_EXERCISE_: Output only the lines below from the one containing "def Obligations.FieldResult : Prop" to the one containing "o.read s = .ok (h, a) s1 → h.toNat", exactly as written, both ends kept.

_PROVIDED DATA_:

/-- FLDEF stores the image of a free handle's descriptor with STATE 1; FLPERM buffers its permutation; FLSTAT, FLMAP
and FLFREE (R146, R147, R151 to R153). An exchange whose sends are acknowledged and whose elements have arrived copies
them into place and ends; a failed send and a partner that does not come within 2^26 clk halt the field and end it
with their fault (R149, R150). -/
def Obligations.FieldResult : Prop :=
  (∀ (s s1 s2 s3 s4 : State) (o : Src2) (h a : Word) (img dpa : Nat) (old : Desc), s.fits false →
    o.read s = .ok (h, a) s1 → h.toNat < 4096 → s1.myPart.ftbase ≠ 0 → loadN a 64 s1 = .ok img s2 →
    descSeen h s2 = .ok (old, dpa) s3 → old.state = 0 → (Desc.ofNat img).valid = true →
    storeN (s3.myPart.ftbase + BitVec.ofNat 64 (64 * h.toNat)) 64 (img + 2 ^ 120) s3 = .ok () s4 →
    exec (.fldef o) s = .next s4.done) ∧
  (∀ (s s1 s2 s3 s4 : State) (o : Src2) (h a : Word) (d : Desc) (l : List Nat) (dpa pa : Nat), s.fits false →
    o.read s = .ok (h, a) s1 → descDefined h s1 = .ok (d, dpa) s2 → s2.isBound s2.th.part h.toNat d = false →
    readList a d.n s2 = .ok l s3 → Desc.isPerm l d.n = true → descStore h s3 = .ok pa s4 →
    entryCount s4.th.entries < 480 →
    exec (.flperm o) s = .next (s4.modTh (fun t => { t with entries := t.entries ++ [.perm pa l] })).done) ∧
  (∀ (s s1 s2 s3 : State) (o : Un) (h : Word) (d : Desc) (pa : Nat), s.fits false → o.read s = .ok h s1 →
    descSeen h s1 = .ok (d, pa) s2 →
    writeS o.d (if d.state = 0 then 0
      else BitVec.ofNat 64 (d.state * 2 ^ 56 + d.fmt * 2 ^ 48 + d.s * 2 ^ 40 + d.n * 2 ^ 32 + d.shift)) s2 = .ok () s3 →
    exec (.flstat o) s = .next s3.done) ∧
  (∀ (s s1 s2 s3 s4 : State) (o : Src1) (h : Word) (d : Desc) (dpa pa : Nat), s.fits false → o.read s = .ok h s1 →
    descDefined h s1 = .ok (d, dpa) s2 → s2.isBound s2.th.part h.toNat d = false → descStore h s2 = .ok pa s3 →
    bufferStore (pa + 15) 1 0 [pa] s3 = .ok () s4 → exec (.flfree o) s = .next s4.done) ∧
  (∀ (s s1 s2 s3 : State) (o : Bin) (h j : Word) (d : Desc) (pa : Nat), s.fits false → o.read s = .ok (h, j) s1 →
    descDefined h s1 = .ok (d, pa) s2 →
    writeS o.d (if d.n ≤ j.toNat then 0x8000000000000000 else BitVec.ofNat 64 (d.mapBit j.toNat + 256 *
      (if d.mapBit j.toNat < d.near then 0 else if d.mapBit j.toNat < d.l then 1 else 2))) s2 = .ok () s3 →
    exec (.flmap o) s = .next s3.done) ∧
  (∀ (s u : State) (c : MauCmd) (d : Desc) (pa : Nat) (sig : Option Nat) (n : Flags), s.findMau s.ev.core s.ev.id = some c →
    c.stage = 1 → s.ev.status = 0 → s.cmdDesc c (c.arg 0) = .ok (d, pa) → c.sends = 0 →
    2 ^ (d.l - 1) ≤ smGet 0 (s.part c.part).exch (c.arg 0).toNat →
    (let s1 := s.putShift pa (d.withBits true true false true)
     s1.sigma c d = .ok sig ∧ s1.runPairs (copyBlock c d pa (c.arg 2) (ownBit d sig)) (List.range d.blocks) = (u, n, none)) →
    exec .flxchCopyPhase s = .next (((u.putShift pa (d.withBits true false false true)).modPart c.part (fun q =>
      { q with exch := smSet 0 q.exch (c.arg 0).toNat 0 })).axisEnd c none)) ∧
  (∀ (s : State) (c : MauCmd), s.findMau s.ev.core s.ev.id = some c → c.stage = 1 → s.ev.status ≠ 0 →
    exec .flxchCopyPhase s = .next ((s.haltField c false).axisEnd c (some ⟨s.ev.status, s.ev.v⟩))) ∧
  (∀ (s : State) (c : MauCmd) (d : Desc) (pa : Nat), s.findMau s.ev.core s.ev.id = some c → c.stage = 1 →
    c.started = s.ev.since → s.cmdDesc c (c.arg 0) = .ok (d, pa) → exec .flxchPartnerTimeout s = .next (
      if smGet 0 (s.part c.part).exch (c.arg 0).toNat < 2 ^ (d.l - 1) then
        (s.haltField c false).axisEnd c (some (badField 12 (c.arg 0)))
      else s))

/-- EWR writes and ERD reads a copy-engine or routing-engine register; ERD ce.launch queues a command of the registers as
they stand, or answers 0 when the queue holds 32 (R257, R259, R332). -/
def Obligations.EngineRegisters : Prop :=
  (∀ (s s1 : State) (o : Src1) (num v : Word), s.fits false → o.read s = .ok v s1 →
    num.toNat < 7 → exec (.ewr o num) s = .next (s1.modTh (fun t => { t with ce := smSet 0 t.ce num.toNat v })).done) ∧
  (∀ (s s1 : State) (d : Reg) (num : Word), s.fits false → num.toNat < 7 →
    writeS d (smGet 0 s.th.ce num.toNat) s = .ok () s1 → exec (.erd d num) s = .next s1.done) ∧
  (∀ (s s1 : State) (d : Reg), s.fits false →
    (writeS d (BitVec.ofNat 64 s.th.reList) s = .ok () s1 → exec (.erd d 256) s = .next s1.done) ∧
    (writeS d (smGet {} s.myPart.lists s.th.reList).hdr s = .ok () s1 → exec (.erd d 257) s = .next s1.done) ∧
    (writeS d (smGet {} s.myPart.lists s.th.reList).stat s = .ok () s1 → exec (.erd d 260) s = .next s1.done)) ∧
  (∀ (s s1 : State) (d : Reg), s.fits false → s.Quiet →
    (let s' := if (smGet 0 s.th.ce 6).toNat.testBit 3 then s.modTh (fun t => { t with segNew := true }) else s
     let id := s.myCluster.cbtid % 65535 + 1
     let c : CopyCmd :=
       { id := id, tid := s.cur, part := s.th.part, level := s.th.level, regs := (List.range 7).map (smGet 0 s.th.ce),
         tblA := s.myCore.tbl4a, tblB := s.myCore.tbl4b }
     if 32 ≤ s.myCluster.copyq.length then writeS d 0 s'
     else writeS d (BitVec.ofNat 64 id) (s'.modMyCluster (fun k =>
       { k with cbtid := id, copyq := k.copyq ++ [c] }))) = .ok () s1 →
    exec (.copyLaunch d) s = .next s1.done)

_RESULT OF THE TASK_:
def Obligations.FieldResult : Prop :=
  (∀ (s s1 s2 s3 s4 : State) (o : Src2) (h a : Word) (img dpa : Nat) (old : Desc), s.fits false →
    o.read s = .ok (h, a) s1 → h.toNat < 4096 → s1.myPart.ftbase ≠ 0 → loadN a 64 s1 = .ok img s2 →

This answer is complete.